◆ Work to complete
Say how many lines of the listing below include the word "Machine", with no other output.

◆ Provided records
*** Block opens ***

-- ==== Sys2Proof/Machine/FsError.lean ====
section
/-! DEFINITION. FS.TERR and FS.ILL: a transport error in any state (R128), and the silent recovery
from the illegal state code (R129). -/

namespace Sys2Proof.Machine

/-- FS.TERR (R128): the error TRANSPORT_ERROR; a byte of the same cycle is dropped. -/
def execFsTerr (s : State) : Host.Outcome State Fault Refusal := .next (takeError .transportError s)

/-- FS.ILL (R129): back to SEEK with no event; the byte, if any, is dropped. -/
def execFsIll (s : State) : Host.Outcome State Fault Refusal := .next s.backToSeek.noEvent

end Sys2Proof.Machine
end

*** Block closes ***

◆ Result of this task
3